Wool, the study co-author, says the research proves the point of protesters who took to the street: “The results of this paper are not going to be surprising to a lot of folks, to other academics, to activists in the space,” she says. “We do hope they’re affirming to those groups.” She believes the most important takeaway from the study is the degree to which official undercounting has been “masking” the scope of racially disparate police violence, insisting: “It’s always important to underline the systemic racism that’s driving police violence in the United States.”
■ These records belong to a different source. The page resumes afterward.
/-- An arm that has been checked reaches its stream (R295). -/
def State.armStream (s : State) (n : Nat) (g : Gen) : State :=
  let t := s.strm n
  if t.delivering.isNone && t.queued.isNone then (s.setStrm n { t with gens := t.gens ++ [{ g with started := true }] }).readEntry n g
  else
    match t.queued with
    | none => s.setStrm n { t with gens := t.gens ++ [g] }
    | some q =>
      if q.src.isRing && g.src.isRing then
        (s.setStrm n { t with gens := t.gens.map fun x => if x.started then x else g, status := stSuperseded }).genReport q.src stSuperseded
      else s.setStrm n { t with waiting := t.waiting ++ [g] }

/-- Arms a stream from 32 bytes, or answers `BAD_DESCRIPTOR` to its source; `ABORTED` where the stream's cluster is
LOST (R436). -/
def State.armBytes (s : State) (p : Nat) (express : Bool) (b : Bytes) (src : ArmSrc) (base : Nat) : State :=
  match ArmRec.parse b with
  | some r =>
    if !s.armOk p express r then s.genReport src stBadDescriptor
    else if s.unitLost 1 (r.stream / 64) then s.genReport src stAborted
    else s.armStream r.stream (r.gen src base (s.armHost src))
  | none => s.genReport src stBadDescriptor

/-- A command list entry (Table 09-6). -/
inductive ListEnt where
  | transfer (host : Bool) (run src : Nat) (n1 s1 n2 s2 n3 s3 : Nat)
  | mark (rel : Bool) (obj : Nat)
  | stop
  | bad
deriving DecidableEq, Repr

def ListEnt.parse (b : Bytes) : ListEnt :=
  let w := fieldAt b 0 8
  let kind := fld w 0 2
  if kind = 0 then
    if fld w 19 45 ≠ 0 ∨ !zeroRange b 40 24 ∨ fieldAt b 8 8 % 32 ≠ 0 then .bad
    else .transfer (bitAt w 2) (fld w 3 16 + 1) (fieldAt b 8 8) (bfld b 16 8 0 16 + 1) (bfld b 16 8 16 48)
      (bfld b 24 8 0 16 + 1) (bfld b 24 8 16 48) (bfld b 32 8 0 16 + 1) (bfld b 32 8 16 48)
  else if kind = 1 then
    if fld w 2 62 ≠ 0 ∨ bfld b 8 8 15 49 ≠ 0 ∨ !zeroRange b 16 48 then .bad
    else .mark (bitAt (fieldAt b 8 2) 14) (bfld b 8 2 0 14)
  else if kind = 2 then (if fld w 2 62 ≠ 0 ∨ !zeroRange b 8 56 then .bad else .stop)
  else .bad

/-- Address of Crumb w of a `TRANSFER` (R289). -/
def transferAddr (run src n1 s1 n2 s2 s3 w : Nat) : Nat :=
  let q := w / run
  (src + 32 * (w % run + q % n1 * s1 + q / n1 % n2 * s2 + q / (n1 * n2) * s3)) % 2 ^ 64

/-- The entry a generation is at. A list outside the port's general memory reads as a bad entry (R299). -/
def State.entryOf (s : State) (p : Nat) (g : Gen) : ListEnt :=
  let a := g.list + 64 * g.entry
  if s.generalOk p a 64 then ListEnt.parse (s.dread a 64).1 else .bad

/-- The first address of a stream `TRANSFER` that names device storage the stream may not read (R299, R300, R375). -/
def State.transferBad (s : State) (p : Nat) (host : Bool) (run src n1 s1 n2 s2 n3 s3 : Nat) : Option Nat :=
  if host then none
  else
    ((List.range (n1 * n2 * n3)).map fun q => transferAddr run src n1 s1 n2 s2 s3 (q * run)).find? fun a =>
      (s.reach p a (32 * run)).isNone

/-- Updates the delivering generation of a stream that a source armed. -/
def State.modGen (s : State) (n : Nat) (x : ArmSrc) (f : Gen → Gen) : State :=
  s.modStrm n fun t => { t with gens := updWhere (fun g => g.delivering && g.src == x) f t.gens }

/-- A generation comes to the next entry of its list. -/
def State.nextEntry (s : State) (n : Nat) (x : ArmSrc) : State :=
  let s := s.modGen n x fun g => { g with entry := g.entry + 1, within := 0 }
  match (s.strm n).genOf x with
  | some g => s.readEntry n g
  | none => s

/-- Drops generations that are no longer current: an `OK` one once consumed (R291), any other when no
item runs, or is kept pre-empted, in the stream's partition (R292). -/
def State.dropGens (s : State) (n : Nat) : State :=
  let here (r : Run) : Bool := (r.cls == .express) == streamExpress n
  let k := s.core (streamCore n)
  let busy := k.run.any here || k.saved.any fun v => here v.run
  let keep (g : Gen) : Bool := match g.ended with
    | none => true
    | some st => if st = stOk then decide (g.consumed < g.delivered) else busy
  s.modStrm n fun t => { t with gens := t.gens.filter keep }

/-- The delivering generation of a stream that a source armed ends with a status (R296). -/
def State.endGen (s : State) (n : Nat) (x : ArmSrc) (st : Nat) : State :=
  match (s.strm n).genOf x with
  | none => s
  | some _ =>
    let s := s.modGen n x fun g => { g with ended := some st, asked := [] }
    let s := s.modStrm n fun t => { t with status := st }
    let s := s.dropAccs fun a => match a.why with
      | .stream m y _ => m == n && y == x
      | _ => false
    ((s.dropGens n).genReport x st).settle

/-- The ring that a generation's host reads belong to is gone (R391, R296). -/
def State.genGone (s : State) (g : Gen) : Bool := s.hostGone g.ring

/-- Reads on through the list of a generation: past marks whose object is at zero, to a bad entry, a STOP or a
`TRANSFER` (R294). A mark names an object that its port has claimed (R26). -/
def State.seekFrom (s : State) (n : Nat) (x : ArmSrc) : Nat → State
  | 0 => s
  | k + 1 =>
    match (s.strm n).genOf x with
    | none => s
    | some g =>
      let p := s.streamPort n
      match s.entryOf p g with
      | .bad =>
        let a := g.list + 64 * g.entry
        (if s.generalOk p a 64 then s else s.ringAccess p g.ring a accRange).endGen n x stBadDescriptor
      | .stop => if g.delivered = g.requested then s.endGen n x stOk else s
      | .transfer host run src n1 s1 n2 s2 n3 s3 =>
        match if g.within = 0 then s.transferBad p host run src n1 s1 n2 s2 n3 s3 else none with
        | some a => (s.ringAccess p g.ring a accRange).endGen n x stBadDescriptor
        | none =>
          if host && s.genGone g then s.endGen n x stPortLost
          else if g.within = run * n1 * n2 * n3 then (s.nextEntry n x).seekFrom n x k
          else s
      | .mark rel obj =>
        let id := if rel then (g.base + obj) % 16384 else obj
        if rel && x.isRing || s.syncPort id != p then s.endGen n x stBadDescriptor
        else
          let o := s.sync id
          if o.count ≠ 0 then s
          else if o.aborted then s.endGen n x stAborted
          else (s.nextEntry n x).seekFrom n x k

/-- The longest list the model reads through in one step. -/
def seekFuel : Nat := 65536

/-- Every delivering generation of a stream reads on, the oldest first. -/
def State.seek (s : State) (n : Nat) : State :=
  ((s.strm n).gens.filter Gen.delivering).foldl (fun s g => s.seekFrom n g.src seekFuel) s

/-- The stream waits at a page that the host has not made present (R296, R381). -/
def State.pageStopped (s : State) (n : Nat) (x : ArmSrc) : Bool :=
  s.accs.any fun a => a.st == .pageReq && (match a.why with
    | .stream m y _ => m == n && y == x
    | _ => false)

/-- Crumbs of the next request of an eligible stream, with its time to empty (R293). -/
def State.eligible (s : State) (n : Nat) : Option (Nat × Nat × Gen) :=
  match (s.strm n).requester with
  | none => none
  | some g =>
    match s.entryOf (s.streamPort n) g with
    | .transfer _ run _ _ _ _ _ _ _ =>
      let want := min 8 (run - g.within % run)
      let held := g.requested - g.consumed
      if s.pageStopped n g.src || decide (2 ^ g.bufLog < held + want) then none else some (want, held, g)
    | _ => none

/-- The stream granted in a cluster: smallest time to empty, lower number on a tie; streams without a
declared rate only when no other is eligible, in turn (R293). -/
def State.grantee (s : State) (cl : Nat) : Option Nat :=
  let all := rangeFrom (64 * cl) 64
  let timed := all.filterMap fun n => match s.eligible n with
    | some (_, held, g) => if g.drain ≠ 0 then some (held * 1024 / g.drain, n) else none
    | none => none
  match timed.foldl (fun b x => match b with
      | none => some x
      | some y => if x.1 < y.1 then some x else some y) (none : Option (Nat × Nat)) with
  | some x => some x.2
  | none =>
    let free := all.filter fun n => (s.eligible n).isSome
    let lastN := Tab.get 0 s.rrStream cl
    (free.find? fun n => decide (lastN < n)).orElse fun _ => free.head?

/-- Requests the next Crumbs of a stream. -/
def State.requestCrumbs (s : State) (n : Nat) : State :=
  match s.eligible n with
  | none => s
  | some (want, _, g) =>
    match s.entryOf (s.streamPort n) g with
    | .transfer host run src n1 s1 n2 s2 _ s3 =>
      let ask := (List.range want).map fun j => (g.requested + j, host, transferAddr run src n1 s1 n2 s2 s3 (g.within + j))
      let s := s.modGen n g.src fun g => { g with requested := g.requested + want, within := g.within + want, asked := g.asked ++ ask }
      if host then
        ask.foldl (fun s a => s.hostStart (s.streamPort n) g.fn g.pasid a.2.2 32 .read (.stream n g.src a.1) g.item) s
      else s
    | _ => s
The Lancet is a London-based journal, and the study authors took license to close their scientific paper with a withering critique of American law enforcement: “Although it might seem drastic to many in the USA to defund, disarm, or abolish militarised police, there are many places where living without militarised police is already a reality,” the authors write, citing the experience of disarmed police in the U.K. and Norway, which have killed fewer people than you can count on one hand in recent years. “The USA,” the paper exhorts, “must replace militarised policing with evidenced-based support for communities, prioritise the safety of the public, and value Black lives.”